E lá fui eu, mais uma vez, empacotar as cinzas para viagem. Só que, dessa vez, decidi levar com mais leveza a situação. Levando meu pai para passear uma última vez, assim como levava ele no supermercado a cada visita, principalmente em época de aniversário do Supermercado Guanabara. Levei ele na padaria, no banco e deixei ele do meu lado na poltrona do ônibus. Queria que ele pudesse ter visto a paisagem, comido uma empada que ele amava e bebido uma Pepsi zero twist. Um agradecimento silencioso, mais uma vez, por tudo. Um ADEUS minimamente digno da minha parte. Ele vai viver em mim, em metade do meu DNA, nas lembranças principalmente das piadas toscas que a gente fazia um com o outro.
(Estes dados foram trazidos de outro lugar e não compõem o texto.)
-- ==== Sys2Proof/Machine/Pages.lean ====
section
/-! DEFINITION. Register pages: which field stands at an offset, reads, PAGE_FAULT and its events, locks, pairs, resets of
domains and of pages (R45 to R79 of spec/02_register_pages.md). -/

namespace Sys2Proof.Machine

/-! Where a field stands. -/

/-- The index of the array element of a register at a BAR0 offset. -/
def Reg.indexAt (r : Reg) (off : Nat) : Option Nat :=
  if off < r.off then none
  else
    let delta := off - r.off
    let hi := if r.pstride = 0 then 0 else delta / r.pstride
    let rest := if r.pstride = 0 then delta else delta % r.pstride
    let lo := if r.stride = 0 then 0 else rest / r.stride
    if rest = lo * r.stride ∧ lo < r.per ∧ hi * r.per + lo < r.count then some (hi * r.per + lo) else none

/-- The pages of a chip: dies 0 to 7, the Clachasel 8. -/
def pagesOf (chip : Nat) : List Page := if chip < 8 then diePages else clachaselPages

/-- The page at a BAR0 offset, with its number in its row. [DEDUCED, log entry 13] -/
def pageAt (chip off : Nat) : Option (Page × Nat) :=
  (pagesOf chip).findSome? (fun p =>
    if p.base ≤ off ∧ off < p.base + 0x1000 * p.pages then some (p, (off - p.base) / 0x1000) else none)

/-- The fields of the register at a BAR0 offset, each with its index. -/
def fieldsAt (p : Page) (off : Nat) : List (Reg × Nat) :=
  p.regs.filterMap (fun r => (r.indexAt off).map (fun i => (r, i)))

/-- Whether a BAR0 offset is in a reserved range (R30, R31, R33). [DEDUCED, log entry 13] -/
def reservedRange (chip off : Nat) : Bool :=
  if chip < 8 then decide (0x700000 ≤ off)
  else decide (0x50000 ≤ off ∧ off < 0x80000) || decide (0x81000 ≤ off)

/-- The first page of a chip's system range (R33). -/
def systemPage (chip : Nat) : Page := if chip < 8 then DSYS.page else CSYS.page

/-- The 64-bit pairs, low register first (R48). -/
def pairsOfDie : List (Reg × Reg) :=
  [(DSYS.SERIAL_LO, DSYS.SERIAL_HI), (WLOAD.BID_W0_LO, WLOAD.BID_W0_HI), (WLOAD.BID_W1_LO, WLOAD.BID_W1_HI),
   (KRING.BASE_LO, KRING.BASE_HI), (KRING.KEYRING_ID_LO, KRING.KEYRING_ID_HI),
   (MERR.HBM_UE_ADDR_LO, MERR.HBM_UE_ADDR_HI), (HL.EXP_TRAY_LO, HL.EXP_TRAY_HI), (HL.PEER_TRAY_LO, HL.PEER_TRAY_HI),
   (BEAT.BEAT_LO, BEAT.BEAT_HI), (BEAT.RELEASE_BEAT_LO, BEAT.RELEASE_BEAT_HI), (HLID.INST_TAG_LO, HLID.INST_TAG_HI),
   (HLID.TRAY_ID_LO, HLID.TRAY_ID_HI), (STRM.OUT_LO, STRM.OUT_HI), (STRM.SCQ_BASE_LO, STRM.SCQ_BASE_HI),
   (RING.SQ_BASE_LO, RING.SQ_BASE_HI), (RING.CQ_BASE_LO, RING.CQ_BASE_HI), (FAULT.FQ_BASE_LO, FAULT.FQ_BASE_HI),
   (STEST.MARGINAL_LO, STEST.MARGINAL_HI), (STEST.MT_CUR_LO, STEST.MT_CUR_HI)]

/-- The 64-bit pairs of the Clachasel (R48). -/
def pairsOfClachasel : List (Reg × Reg) :=
  [(BLOAD.SRC_LO, BLOAD.SRC_HI), (BLOAD.BUNDLE_ID_LO, BLOAD.BUNDLE_ID_HI), (EMU.PUB_TIME_LO, EMU.PUB_TIME_HI),
   (EMU.BUNDLE_ID_LO, EMU.BUNDLE_ID_HI), (AFECTL.S_TIME_LO, AFECTL.S_TIME_HI), (AFEPORT.TIME_LO, AFEPORT.TIME_HI),
   (TSTAT.F_TIME_LO, TSTAT.F_TIME_HI), (SUPV.LAST_VALID_LO, SUPV.LAST_VALID_HI),
   (SUPV.RX_END_TIME_LO, SUPV.RX_END_TIME_HI), (CAL.TIME_LO, CAL.TIME_HI), (TRAYID.TRAY_ID_LO, TRAYID.TRAY_ID_HI),
   (TRAYID.INST_TAG_LO, TRAYID.INST_TAG_HI)]

/-- The pair whose low word stands at an offset, with its index. -/
def lowPairAt (chip off : Nat) : Option (Reg × Reg × Nat) :=
  (if chip < 8 then pairsOfDie else pairsOfClachasel).findSome? (fun p =>
    (p.1.indexAt off).map (fun i => (p.1, p.2, i)))

/-- The pair whose high word stands at an offset, with its index. -/
def highPairAt (chip off : Nat) : Option (Reg × Reg × Nat) :=
  (if chip < 8 then pairsOfDie else pairsOfClachasel).findSome? (fun p =>
    (p.2.indexAt off).map (fun i => (p.1, p.2, i)))

/-! Faults (R70 to R72). -/

/-- The causes of PAGE_FAULT, by bit. -/
inductive FaultBit where
  | lockViol | cfgMismatch | accessErr | collide
  deriving DecidableEq, Repr

/-- The bit of a cause. -/
def FaultBit.num : FaultBit → Nat
  | .lockViol => 0
  | .cfgMismatch => 1
  | .accessErr => 2
  | .collide => 3

/-- Whether the register write being carried out has set this bit already. -/
def State.faultTold (s : State) (b : FaultBit) : Bool :=
  match s.writing with
  | some w => w.faults.testBit b.num
  | none => false

/-- The value written that a fault's record carries: the whole word of the register write being carried out, else the value the
command names (R70). -/
def State.wordWritten (s : State) (value : Nat) : Nat :=
  match s.writing with
  | some w => w.word
  | none => value

/-- The register write being carried out has set a bit. -/
def State.noteFault (s : State) (b : FaultBit) : State :=
  { s with writing := s.writing.map (fun w => { w with faults := withBit w.faults b.num true }) }

/-- A write sets a PAGE_FAULT bit: the bit, PAGE_EVENT.FAULT when it passes from 0 to 1, and an event record with the
requester, the BAR0 offset and the value written; one write records a bit once (R70, R71, R72, R566).
[DEDUCED, log entry 12] -/
def State.pageFault (s : State) (chip : Nat) (p : Page) (inst : Nat) (b : FaultBit) (req off value : Nat) : State :=
  let f := hdr HDR.FAULT chip (p.at inst)
  let s1 := if s.bit f b.num then s else s.pageEvent chip p 0 inst
  let code := (if chip < 8 then 0x2101 else 0x3101) + b.num
  if s.faultTold b then s else ((s1.setBit f b.num true).noteFault b).chipEvent chip p code off (s.wordWritten value) req inst

/-- A fault raised by a command at a register of its page, named by the register. -/
def State.regFault (s : State) (chip : Nat) (p : Page) (r : Reg) (i : Nat) (b : FaultBit) (req value : Nat) : State :=
  s.pageFault chip p ((r.offset i - p.base) / 0x1000) b req (r.offset i) value

/-- The event output of a page: PAGE_EVENT and PAGE_EVENT_EN (R72). -/
def State.eventOut (s : State) (chip : Nat) (p : Page) (inst : Nat) : Bool :=
  Nat.land (s.get (hdr HDR.EVENT chip (p.at inst))) (s.get (hdr HDR.EVENT_EN chip (p.at inst))) != 0

/-- Whether a requester may write a field (R52). -/
def Reg.accepts (r : Reg) (i req : Nat) : Bool :=
  if r.eachWriter ≠ [] then r.eachWriter.getD (i % r.eachWriter.length) 0 == req
  else r.writers == [] || r.writers.contains req

/-- Whether a page is locked (R56). -/
def State.locked (s : State) (chip : Nat) (p : Page) (inst : Nat) : Bool := s.is (hdr HDR.LOCK chip (p.at inst))

/-- Spent fuses are listed by their key + 2^40; no reset clears them (R57). -/
def fuseBase : Nat := 1099511627776

/-- The entry of a FUSE field among the spent ones. -/
def fuseKey (f : Field) : Nat := f.key + fuseBase

/-- Whether a FUSE field can still be written: INST_TAG until it is set (R618), a FUSE_COL_g of 0x1F (R220), a REVOKE (R623), each
once ever; every other was written at the factory and is spent on delivery (R57). -/
def State.fuseOpen (s : State) (chip : Nat) (r : Reg) (i : Nat) : Bool :=
  !s.spent.contains (fuseKey (r.at chip i)) &&
    (if chip < 8 then r.off == CSKIP.FUSE_COL_0.off && s.get (r.at chip i) == 0x1F
    else r.off == TRAYID.REVOKE.off || ((r.off == TRAYID.INST_TAG_LO.off || r.off == TRAYID.INST_TAG_HI.off) && !s.is TRAYID.TAG_SET.cl))

/-- Whether a field is locked or spent: LK on a locked page, OTW once written, FUSE once written (R56, R57). -/
def State.lockedField (s : State) (chip : Nat) (p : Page) (inst : Nat) (r : Reg) (i : Nat) : Bool :=
  (r.kind == .lk && s.locked chip p inst) || (r.kind == .otw && s.spent.contains (r.at chip i).key) ||
    (r.kind == .fuse && !s.fuseOpen chip r i)

/-! Reset of a domain (R59) and of a page (R60). -/

/-- Whether a key lies in the pages of a page row. -/
def Page.holds (p : Page) (chip key : Nat) : Bool :=
  decide (fieldKey chip p.base 0 ≤ key ∧ key < fieldKey chip (p.base + 0x1000 * p.pages) 0)

/-- Internal registers of the domains, by word number: 0x100 up in the power-on (or die) domain, 0x1000 up in the tray
domain, 0x2000 up in the calendar domain, 0x3000 up in none. [DESIGN CHOICE, log entry 10] -/
def internalIn (dom : Domain) (chip key : Nat) : Bool :=
  let lo := match dom with | .die => 0 | .por => 0 | .tray => 0x1000 | .cal => 0x2000
  let hi := match dom with | .die => 0x3000 | .por => 0x1000 | .tray => 0x2000 | .cal => 0x3000
  decide (fieldKey (chip + 16) (4 * lo) 0 ≤ key ∧ key < fieldKey (chip + 16) (4 * hi) 0)

/-- Whether a key belongs to a reset domain of a chip. -/
def inDomain (dom : Domain) (chip key : Nat) : Bool :=
  internalIn dom chip key || (pagesOf chip).any (fun p => p.domain == dom && p.holds chip key)

/-- A reset of a domain: every field at its Reset value, locks and spent OTW fields cleared, PAGE_GEN 0, the shadow set at
Reset values, pending commits cancelled (R59), captures and stagings emptied (R48). [DESIGN CHOICE, log entry 7] -/
def State.resetDomain (s : State) (dom : Domain) (chip : Nat) : State :=
  { s with regs := akeep s.regs (fun k => !inDomain dom chip k), shadow := akeep s.shadow (fun k => !inDomain dom chip k), spent := s.spent.filter (fun k => decide (fuseBase ≤ k) || !inDomain dom chip k), capture := akeep s.capture (fun k => !inDomain dom chip k), staging := akeep s.staging (fun k => !inDomain dom chip k) }

/-- Whether a field is the one of a register definition. -/
def Reg.same (r x : Reg) : Bool := r.off == x.off && r.lo == x.lo

/-- Whether a field is one of a list. -/
def Reg.among (r : Reg) (l : List Reg) : Bool := l.any r.same

/-- The RO fields of a die that show no run-time state of their page's block: PLL locks and training, fuses, lock and spent states,
and the cores that run or are held (R57, R60, R156, R218, R275). [DEDUCED, log entry 16] -/
def standingDie : List Reg :=
  [DCLK.TILE_LOCK, DCLK.LG_LOCK, DCLK.HBM_LOCK, DCLK.WARDEN_LOCK, DCLK.PCIE_LOCK, DRST.FIRST_POWER, DRST.READY_SENT,
   DFUSE.FUSES_LOADED, WLOAD.W0_RUN, WLOAD.W1_RUN, WLOAD.W0_HELD, WLOAD.W1_HELD, WCORE.WDT_REMAIN,
   WCORE.RESTART_PC, CSKIP.LOCKED, CSKIP.FUSED, HBM.TRAINED,
   PART.CARVE_LOCKED, HLID.TAG_SET, HLID.TRAY_SET]

/-- The same of the Clachasel: PLL locks, pins and measured levels, causes of a reset, the cores, SERVED, spent states (R57, R60,
R156, R159). [DEDUCED, log entry 16] -/
def standingClachasel : List Reg :=
  [CCLK.CORE_LOCK, CCLK.AFE_LOCK, CCLK.SUPV_LOCK, CCLK.CAL_RUN, CRST.POR, CRST.TRAY_HOST, CRST.TRAY_SUPV, PFAIL.PF_NOW, PFAIL.VIN,
   MCCTL.RUNNING, MCCTL.HELD, MCCTL.WDT_REMAIN, MCCTL.RESTART_PC, EMU.SERVED, EMU.MC3_RUN, SUPV.SLOT_ID, SUPV.ADDR_VALID, TRAYID.TAG_SET, TALERT.ALERT_NOW,
   HLS.TA_ACTIVE, HLS.LIMITS_SET, HLS.IIN]

/-- Whether a soft reset leaves a field of its page: LK, OTW and FUSE fields, the active copy of shadowed fields, and what is no
run-time state (R60). [DEDUCED, log entry 16] -/
def Reg.standing (r : Reg) (chip : Nat) : Bool :=
  r.shadowed || r.kind == .lk || r.kind == .otw || r.kind == .fuse || r.among (if chip < 8 then standingDie else standingClachasel)

/-- Whether a soft reset keeps a key of its page: PAGE_LOCK, PAGE_GEN, and the fields it leaves (R60). -/
def softKeeps (chip : Nat) (p : Page) (inst key : Nat) : Bool :=
  key == (hdr HDR.LOCK chip (p.at inst)).key || key == (hdr HDR.GEN chip (p.at inst)).key ||
    (fieldsAt p (key % 536870912 / 32 / 4 * 4)).any (fun x => (x.1.at chip x.2).key == key && x.1.standing chip)

/-- Whether a key lies in page `inst` of a row. -/
def inPage (chip : Nat) (p : Page) (inst key : Nat) : Bool :=
  decide (fieldKey chip (p.at inst) 0 ≤ key ∧ key < fieldKey chip (p.at inst + 0x1000) 0)

/-- A soft reset of a page (R60, R79): fields return to their Reset values, the shadow copy is loaded from the active
copy, a pending commit is cancelled, captures and stagings are emptied (R48), RESETTING reads 1. [DEDUCED, log entry 16] -/
def State.softResetPage (s : State) (chip : Nat) (p : Page) (inst : Nat) : State :=
  let s := { s with regs := akeep s.regs (fun k => !inPage chip p inst k || softKeeps chip p inst k), shadow := akeep s.shadow (fun k => !inPage chip p inst k), capture := akeep s.capture (fun k => !inPage chip p inst k), staging := akeep s.staging (fun k => !inPage chip p inst k) }
  s.set (hdr HDR.RESETTING chip (p.at inst)) 1

/-- Whether a page is in soft reset (R61). -/
def State.resetting (s : State) (chip : Nat) (p : Page) (inst : Nat) : Bool :=
  s.is (hdr HDR.RESETTING chip (p.at inst))

/-- The page instance a field of a row of pages lies in. -/
def Reg.instOf (r : Reg) (p : Page) (i : Nat) : Nat := (r.offset i - p.base) / 0x1000

/-- What bars a write that a command carries out: soft reset (R61), then a lock (R58), then the requester (R52). -/
def State.writeBar (s : State) (chip : Nat) (p : Page) (r : Reg) (i req : Nat) : Option FaultBit :=
  if s.resetting chip p (r.instOf p i) then some .accessErr
  else if s.lockedField chip p (r.instOf p i) r i then some .lockViol
  else if r.accepts i req then none else some .accessErr

/-- Whether a write to a field is let through. -/
def State.writable (s : State) (chip : Nat) (p : Page) (r : Reg) (i req : Nat) : Bool := (s.writeBar chip p r i req).isNone

/-- Whether a chip is held in reset: a die by TRIP_n (R41, R123), the Clachasel by power-on reset.
[DESIGN CHOICE, log entry 9; DEDUCED, log entry 14] -/
def State.inReset (s : State) (chip : Nat) : Bool := if chip < 8 then s.bit FENCE.TRIP_NOW.cl chip else !s.is RECI.RUNS.cl

/-- A write that a command carries out: not served by a chip held in reset (R41), let through, or discarded with the fault that
bars it (R52, R58, R61). [DEDUCED, log entry 14] -/
def State.onWrite (s : State) (chip : Nat) (p : Page) (r : Reg) (i req value : Nat) (act : State → State) : State :=
  if s.inReset chip then s
  else
    match s.writeBar chip p r i req with
    | some b => s.regFault chip p r i b req value
    | none => act s

/-- Whether some shadow copy of a page differs from its active copy (R62). -/
def State.shadowDirty (s : State) (chip : Nat) (p : Page) (inst : Nat) : Bool :=
  s.shadow.any (fun e => inPage chip p inst e.1)

/-- Apply the shadow set of a page: every shadow copy becomes active, PAGE_GEN counts up, COMMIT_PENDING clears,
PAGE_EVENT.COMMITTED is set (R66). -/
def State.applyShadow (s : State) (chip : Nat) (p : Page) (inst : Nat) : State :=
  let active := s.shadow.foldl (fun r e => if inPage chip p inst e.1 then aput r e.1 e.2 else r) s.regs
  let active := s.shadow.foldl (fun r e =>
    if inPage chip p inst e.1 && (fieldsAt p (e.1 % 536870912 / 32 / 4 * 4)).any (fun x =>
      (x.1.at chip x.2).key == e.1 && (x.1.at chip x.2).reset == e.2 && !x.1.factory) then adel r e.1 else r) active
  let nv := s.shadow.foldl (fun r e =>
    if inPage chip p inst e.1 && (fieldsAt p (e.1 % 536870912 / 32 / 4 * 4)).any (fun x =>
      (x.1.at chip x.2).key == e.1 && x.1.factory) then aput r e.1 e.2 else r) s.nv
  let s := { s with regs := active, nv := nv, shadow := akeep s.shadow (fun k => !inPage chip p inst k) }
  ((s.set (hdr HDR.COMMIT_PENDING chip (p.at inst)) 0).wrap (hdr HDR.GEN chip (p.at inst))).pageEvent chip p 1 inst

end Sys2Proof.Machine
end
Mas o que eu espero, realmente, é que essa situação tenha um fim mais digno. Uma possibilidade que infelizmente parece pouco provável. Porque eu cresci e me desapeguei, sei que, de alguma forma, os mortos não viram monstros mas precisam ser libertados para seguirem seu caminho, seja se desfazendo no ar para virarem lembranças ou para reencarnar novas aventuras.
E que o pó é apenas isso. Um resto, um punhado, um objeto inanimado que nos ensina a praticar o desapego e o "segue em frente".
Aos que ficam presos, só posso desejar um aprendizado com menos sofrimento e menos beligerância. Um aceite tranquilo de que tudo passa e vai embora, inclusive os bens materiais.